Each of these integrations includes code that demonstrates how to use hardware features that support secure operation. Each board has two key capabilities implemented in its hardware: keeping critical code unchanged, and keeping cryptographic keys hidden. This core functionality is designed to create a hardware-based root of trust, a foundation that supports software security features. The FreeRTOS IoT integration software builds a more secure boot process, a verifiable device identity, and a firmware update system on top of it.

Secure boot ensures that when a device starts, the application software is checked for authenticity before it starts running. Each FreeRTOS IoT integration board embeds an unchangeable boot loader directly in hardware. This boot loader is the first code that runs when the device starts, and it can be trusted because it can’t be modified due to a security vulnerability or operational mistake. The boot loader’s only job is to validate the authenticity of the OEM supplied firmware image, and then run it if the image is authentic.

The validation step uses a pair of cryptographic keys to implement a code-signing system. The details of the code-signing process vary across boards, but each implementation accomplishes the same thing– the OEM can ensure that only their own firmware will run on the board. An OEM cryptographically signs their firmware images using a private code-signing key, and the bootloader uses the corresponding public key to verify the signature. The private code-signing key is secret, and known only to the OEM. Therefore, only the OEM can sign new firmware images with this key. The public key is not secret, and can be stored on each device. The reference boards each provide a way to program the public code-signing key and then permanently freeze its value.

Secure boot

The board-specific documentation provided by the manufacturer includes a description of a simplified boot process with only one boot loader. The integrations add a second stage boot loader into the process, between the first stage boot loader in hardware, and the OEM firmware. The fundamentals of the two-stage process are the same. The first stage boot loader verifies a signature on the second stage boot loader, and the second stage loader verifies the OEM firmware signature. This two-stage boot allows the first boot loader to be extremely small, reducing cost and reducing the chances of building an unfixable bug into hardware. Since the second stage is a software image, it can be larger and can implement more features. For example, the second stage boot loaders can support two OEM firmware slots, one for the current firmware, and one for an update image.

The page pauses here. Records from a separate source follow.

/-! ### Register-register integer instructions (R127 to R129) -/

theorem registerForm_exec {i : Instr} {d : Reg} {v : State → Word} (h : registerForm i = some (d, v)) (s : State) :
    exec i s = writeInt 4 d v s := by
  cases i with
  | add | sub | mul | and | or | xor | andn => cases h; rfl
  | mulhS => cases h; dsimp only [exec, execMulhS]; simp only [mulHighS_eq]
  | mulhZ => cases h; dsimp only [exec, execMulhZ]; simp only [mulHighZ_eq]
  | shl => cases h; dsimp only [exec, execShl]; simp only [shiftLeft_amount]
  | shr => cases h; dsimp only [exec, execShr]; simp only [shiftRight_amount]
  | sha => cases h; dsimp only [exec, execSha]; simp only [sshiftRight_amount]
  | minS => cases h; dsimp only [exec, execMinS]; simp only [ite_eq_pick (not_ltS _ _)]
  | minZ => cases h; dsimp only [exec, execMinZ]; simp only [ite_eq_pick (not_ltZ _ _)]
  | maxS => cases h; dsimp only [exec, execMaxS]; simp only [ite_eq_pick (not_ltS _ _)]
  | maxZ => cases h; dsimp only [exec, execMaxZ]; simp only [ite_eq_pick (not_ltZ _ _)]
  | sel => cases h; dsimp only [exec, execSel]; simp only [ite_not]
  | clz => cases h; dsimp only [exec, execClz]; simp only [leadingZeros_word]; rfl
  | popc => cases h; dsimp only [exec, execPopc]; simp only [onesBelow_word]; rfl
  | lea => cases h; dsimp only [exec, execLea]; simp only [BitVec.shiftLeft_eq']
  | rot => cases h; dsimp only [exec, execRot]; simp only [rotateLeft_amount]
  | bswap => cases h; dsimp only [exec, execBswap]; simp only [byteSwap_eq]
  | _ => cases h

theorem divisionForm_exec {i : Instr} {d : Reg} {v : State → Word} (h : divisionForm i = some (d, v)) (s : State) :
    exec i s = writeInt 4 d v s := by
  cases i with
  | divS => cases h; dsimp only [exec, execDivS]; simp only [quotS_eq]
  | divZ => cases h; dsimp only [exec, execDivZ]; simp only [quotZ_eq]
  | remS => cases h; dsimp only [exec, execRemS]; simp only [remainS_eq]
  | remZ => cases h; dsimp only [exec, execRemZ]; simp only [remainZ_eq]
  | _ => cases h

theorem exec_extZ (d a b : Reg) (s : State) :
    exec (.extZ d a b) s = writeInt 4 d (fun s => extractZ (s.rd a) (s.rd b)) s := rfl

theorem exec_extS (d a b : Reg) (s : State) :
    exec (.extS d a b) s = writeInt 4 d (fun s => extractS (s.rd a) (s.rd b)) s := rfl

theorem exec_ins (d a b : Reg) (s : State) :
    exec (.ins d a b) s = writeInt 4 d (fun s => insertField (s.rd d) (s.rd a) (s.rd b)) s := rfl

/-- Settles O1: each instruction writes the value of its table, and the three field instructions are read off bit by bit. -/
theorem integerResults : Obligations.IntegerResults :=
  ⟨fun _ _ _ h s => .of_writeInt (registerForm_exec h s) rfl,
   fun _ _ _ h s => .of_writeInt (divisionForm_exec h s) rfl,
   fun d a b s =>
    ⟨⟨_, fun _ hk => extractZ_getLsbD _ _ hk, .of_writeInt (exec_extZ d a b s) rfl⟩,
     ⟨_, fun _ hk => extractS_getLsbD _ _ hk, .of_writeInt (exec_extS d a b s) rfl⟩,
     ⟨_, fun _ hk => insertField_getLsbD _ _ _ hk, .of_writeInt (exec_ins d a b s) rfl⟩⟩⟩

/-! ### Immediates, `leasw` and compares (R130 to R132) -/

theorem word_swizzle (m : BitVec 3) (x : Word) : word (swizzle m.toNat x.toNat) = banked m x := by
  unfold swizzle banked word
  by_cases h : m = 0
  · rw [if_pos h, if_pos (by rw [h]; rfl), BitVec.ofNat_toNat, BitVec.setWidth_eq]
  · have hm : m.toNat ≠ 0 := fun e => h (BitVec.eq_of_toNat_eq e)
    have hs : x.toNat >>> (7 + m.toNat) &&& (31 : Word).toNat = x.toNat / 2 ^ (7 + m.toNat) % 32 := by
      rw [Nat.shiftRight_eq_div_pow]; exact Nat.and_two_pow_sub_one_eq_mod _ 5
    have h5 : x.toNat / 2 ^ (7 + m.toNat) % 32 < 32 := Nat.mod_lt _ (by decide)
    have hx : x.toNat ^^^ x.toNat / 2 ^ (7 + m.toNat) % 32 * 8 < 2 ^ 64 := Nat.xor_lt_two_pow x.isLt (by omega)
    rw [if_neg h, if_neg hm]
    apply BitVec.eq_of_toNat_eq
    rw [BitVec.toNat_ofNat, Nat.mod_eq_of_lt hx, BitVec.toNat_xor, BitVec.toNat_shiftLeft, BitVec.toNat_and,
      BitVec.toNat_ushiftRight, hs, Nat.shiftLeft_eq, Nat.mod_eq_of_lt (b := 2 ^ 64) (by omega)]

theorem immediateForm_exec {i : Instr} {d : Reg} {v : State → Word} {n : Nat} (h : immediateForm i = some (d, v, n))
    (s : State) : exec i s = writeInt n d v s := by
  cases i with
  | addi | addiLit | andi | andiLit | ori | oriLit | xori | xoriLit | li | liLit => cases h; rfl
  | nop => cases h; dsimp only [exec, execNop, writeInt]; simp only [State.wr_zero]
  | _ => cases h

theorem shiftForm_exec {i : Instr} {d : Reg} {k : Word} {v : State → Word} {n : Nat}
    (h : shiftForm i = some (d, k, v, n)) (s : State) : exec i s = writeInt n d v s := by
  cases i with
  | shli | shliLit | shri | shriLit | shai | shaiLit => cases h; rfl
  | _ => cases h

theorem compareForm_exec {i : Instr} {d : Reg} {p : State → Bool} {n : Nat} (h : compareForm i = some (d, p, n))
    (s : State) : exec i s = writeInt n d (fun s => truth (p s)) s := by
  cases i with
  | cmpEq | cmpiEq | cmpiEqLit | cmpNe | cmpiNe | cmpiNeLit => cases h; rfl
  | cmpLtS | cmpiLtS | cmpiLtSLit | cmpLtZ | cmpiLtZ | cmpiLtZLit => cases h; rfl
  | cmpLeS => cases h; dsimp only [exec, execCmpLeS]; simp only [not_ltS]; rfl
  | cmpiLeS => cases h; dsimp only [exec, execCmpiLeS]; simp only [not_ltS]; rfl
  | cmpiLeSLit => cases h; dsimp only [exec, execCmpiLeSLit]; simp only [not_ltS]; rfl
  | cmpLeZ => cases h; dsimp only [exec, execCmpLeZ]; simp only [not_ltZ]; rfl
  | cmpiLeZ => cases h; dsimp only [exec, execCmpiLeZ]; simp only [not_ltZ]; rfl
  | cmpiLeZLit => cases h; dsimp only [exec, execCmpiLeZLit]; simp only [not_ltZ]; rfl
  | _ => cases h

theorem exec_leasw (d a : Reg) (m : BitVec 3) (s : State) :
    exec (.leasw d a m) s = writeInt 4 d (fun s => word (swizzle m.toNat (s.rd a).toNat)) s := rfl

/-- Settles O2: each instruction writes the value of its table, `nop` to S[0], which takes none. -/
theorem immediateAndCompareResults : Obligations.ImmediateAndCompareResults :=
  ⟨⟨fun _ _ _ _ h s => .of_writeInt (immediateForm_exec h s) rfl,
    fun _ _ _ _ _ h _ s => .of_writeInt (shiftForm_exec h s) rfl,
    fun d a m s => .of_writeInt (exec_leasw d a m s) (word_swizzle m (s.rd a))⟩,
   fun _ _ _ _ h s => .of_writeInt (compareForm_exec h s) rfl⟩

/-! ### `fmin`, `fmax` and `fcmp` (R135, R136) -/

theorem minV_maxV_of_not_nan {x y : FVal} (hx : x.isNan = false) (hy : y.isNan = false) :
    minV x y = (if ltV x y then x else if ltV y x then y else if x.neg? then x else y) ∧
    maxV x y = (if ltV x y then y else if ltV y x then x else if x.neg? then y else x) := by
  cases x <;> cases y <;> simp_all [minV, maxV, FVal.isNan]

theorem ltV_asymm : ∀ {x y : FVal}, ltV x y = true → ltV y x = false
  | .nan _, y, h => by cases y <;> cases h
  | .inf _, .nan _, h => by cases h
  | .fin _ _ _, .nan _, h => by cases h
  | .inf x, .inf y, h => by revert h; cases x <;> cases y <;> decide
  | .inf _, .fin _ _ _, h => congrArg not h
  | .fin _ _ _, .inf y, h => by
    cases y with
    | true => cases h
    | false => rfl
  | .fin x m e, .fin y n k, h => by
    unfold ltV at h ⊢
    have hlt := of_decide_eq_true h
    rw [Int.min_comm] at hlt
    exact decide_eq_false (Int.lt_asymm hlt)

theorem minV_eq_smaller {x y : FVal} (hx : x.isNan = false) (hy : y.isNan = false) : minV x y = smaller x y := by
  rw [(minV_maxV_of_not_nan hx hy).1]
  unfold smaller eqV
  cases hxy : ltV x y <;> cases hyx : ltV y x <;> simp [hx, hy]

/-- The statement asks for y < x first, the model for x < y: both never hold. -/
theorem maxV_eq_larger {x y : FVal} (hx : x.isNan = false) (hy : y.isNan = false) : maxV x y = larger x y := by
  rw [(minV_maxV_of_not_nan hx hy).2]
  unfold larger eqV
  cases hxy : ltV x y
  · cases hyx : ltV y x
    · cases x.neg? <;> simp [hx, hy]
    · simp [hx, hy]
  · simp [hx, hy, ltV_asymm hxy]

/-- Where both operands are NaNs the chosen values may differ, and their encodings do not: each is the canonical NaN. -/
theorem roundF_minV (f : Fmt) (m : RMode) (sat : Bool) (x y : FVal) :
    (roundF f m sat (minV x y)).1 = (roundF f m sat (smaller x y)).1 := by
  cases hx : x.isNan
  · cases hy : y.isNan
    · rw [minV_eq_smaller hx hy]
    · cases x <;> cases y <;> simp_all [minV, smaller, FVal.isNan]
  · cases x <;> cases y <;> simp_all [minV, smaller, FVal.isNan, roundF]

theorem roundF_maxV (f : Fmt) (m : RMode) (sat : Bool) (x y : FVal) :
    (roundF f m sat (maxV x y)).1 = (roundF f m sat (larger x y)).1 := by
  cases hx : x.isNan
  · cases hy : y.isNan
    · rw [maxV_eq_larger hx hy]
    · cases x <;> cases y <;> simp_all [maxV, larger, FVal.isNan]
  · cases x <;> cases y <;> simp_all [maxV, larger, FVal.isNan, roundF]

theorem WritesScalar.of_minmaxF {i : Instr} {s : State} {d a b : Reg} (f : Fmt) (pick g : FVal → FVal → FVal)
    (hg : ∀ x y, (roundF f .rne false (pick x y)).1 = (roundF f .rne false (g x y)).1)
    (he : exec i s = writeFloat d (fun s => minmaxF f pick (s.rdFloat f a) (s.rdFloat f b)) s) :
    WritesScalar i s d (BitVec.ofNat 64 (roundF f .rne false (g (src s f a) (src s f b))).1)
      (signalling (src s f a) (src s f b)) 4 :=
  .of_writeFloat he (congrArg word (hg _ _)) rfl

/-- The result and the flags of `fcmp` with predicate `p` (R136), as the table of the statement gives them. -/
def comparison (p : BitVec 2) (x y : FVal) : Word × Flags :=
  let nan := x.isNan || y.isNan
  if p = 0 then (truth (!nan && eqV x y), signalling x y)
  else if p = 1 then (truth (!nan && ltV x y), unordered x y)
  else if p = 2 then (truth (!nan && leV x y), unordered x y)
  else (truth nan, signalling x y)

/-- No relation holds of a NaN, so to ask for none beforehand changes nothing. -/
theorem not_nan_and_relation (x y : FVal) :
    (!(x.isNan || y.isNan) && eqV x y) = eqV x y ∧ (!(x.isNan || y.isNan) && ltV x y) = ltV x y ∧
      (!(x.isNan || y.isNan) && leV x y) = leV x y := by
  cases x <;> cases y <;> simp [eqV, ltV, leV, FVal.isNan]

theorem word_ite_eq_truth (b : Bool) : word (if b then 1 else 0) = truth b := by
  cases b <;> rfl

theorem compareF_eq (f : Fmt) (p : BitVec 2) (a b : Nat) :
    (truth (compareF f p a b).1, (compareF f p a b).2) = comparison p (decodeF f a) (decodeF f b) := by
  obtain ⟨he, hl, hle⟩ := not_nan_and_relation (decodeF f a) (decodeF f b)
  unfold compareF comparison
  dsimp only
  rw [he, hl, hle]
  by_cases h0 : p = 0
  · rw [if_pos h0, if_pos h0]; rfl
  · rw [if_neg h0, if_neg h0]
    by_cases h1 : p = 1
    · rw [if_pos h1, if_pos h1]; rfl
    · rw [if_neg h1, if_neg h1]
      by_cases h2 : p = 2
      · rw [if_pos h2, if_pos h2]; rfl
      · rw [if_neg h2, if_neg h2]; rfl

theorem WritesScalar.of_compareF {i : Instr} {s : State} {d a b : Reg} (f : Fmt) (p : BitVec 2)
    (he : exec i s = writeFloat d (fun s => let r := compareF f p (s.rdFloat f a) (s.rdFloat f b)
      (if r.1 then 1 else 0, r.2)) s) :
    WritesScalar i s d (comparison p (src s f a) (src s f b)).1 (comparison p (src s f a) (src s f b)).2 4 := by
  have h := compareF_eq f p (s.rdFloat f a) (s.rdFloat f b)
  exact .of_writeFloat he ((word_ite_eq_truth _).trans (congrArg Prod.fst h)) (congrArg Prod.snd h)

theorem choiceForm_writes {i : Instr} {d : Reg} {r : State → Word × Flags} (h : choiceForm i = some (d, r)) (s : State) :
    WritesScalar i s d (r s).1 (r s).2 4 := by
  cases i with
  | fminF32 => cases h; exact .of_minmaxF fp32 minV _ (roundF_minV _ _ _) rfl
  | fminF64 => cases h; exact .of_minmaxF fp64 minV _ (roundF_minV _ _ _) rfl
  | fmaxF32 => cases h; exact .of_minmaxF fp32 maxV _ (roundF_maxV _ _ _) rfl
  | fmaxF64 => cases h; exact .of_minmaxF fp64 maxV _ (roundF_maxV _ _ _) rfl
  | fcmpF32 => cases h; exact .of_compareF fp32 _ rfl
  | fcmpF64 => cases h; exact .of_compareF fp64 _ rfl
  | _ => cases h

/-! ### `fclass` (R137) -/

theorem ltScaled_subnormal (f : Fmt) {m : Nat} (h : m < 2 ^ f.fb) : ltScaled m (f.emin - f.fb) 1 f.emin = true := by
  have hl : min (f.emin - (f.fb : Int)) f.emin = f.emin - f.fb := by omega
  have he : f.emin - (f.emin - (f.fb : Int)) = f.fb := by omega
  unfold ltScaled
  rw [hl]
  dsimp only
  rw [he, Int.sub_self, Int.toNat_natCast, Int.toNat_zero, Nat.pow_zero, Nat.mul_one, Nat.one_mul]
  exact decide_eq_true h

theorem ltScaled_normal (f : Fmt) (r : Nat) {ex : Nat} (h : ex ≠ 0) :
    ltScaled (2 ^ f.fb + r) ((ex : Int) - f.bias - f.fb) 1 f.emin = false := by
  have hp : 2 ^ (f.emin - min ((ex : Int) - f.bias - f.fb) f.emin).toNat ≤ 2 ^ f.fb :=
    Nat.pow_le_pow_right (by omega) (by unfold Fmt.emin; omega)
  have hq := Nat.le_mul_of_pos_right (2 ^ f.fb + r)
    (Nat.two_pow_pos ((ex : Int) - f.bias - f.fb - min ((ex : Int) - f.bias - f.fb) f.emin).toNat)
  unfold ltScaled
  exact decide_eq_false (by omega)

Secure, per-device identity and TLS

All devices that connect with AWS IoT are uniquely identified by a TLS Client Certificate. The client certificate tells the cloud which device it is talking to. Each device stores a unique TLS private key. Using a feature of the TLS protocol called Mutual Authentication, the device uses its private key to prove that it is the owner of its client certificate. (The authentication is mutual because TLS always verifies the identity of the server with another certificate.) For this system to be secure, each device must have its own unique certificate, and the private key must not leak outside the device. Each of the reference boards provides a secure store that holds the private key and never allows it to be read, even by software running on the same board! The FreeRTOS IoT integration software shows how to make TLS work without direct access to the private key.

Over the Air (OTA) updates

The demo applications use the AWS IoT OTA library to receive updates from the AWS IoT OTA service for FreeRTOS. The OTA client software runs in a background task, waiting for update messages from the cloud. When an update notification arrives, the OTA client downloads the new image from the cloud, and validates the code-signing signature on the image. If the signature is valid, the new firmware image is marked as the active image, and the board is rebooted.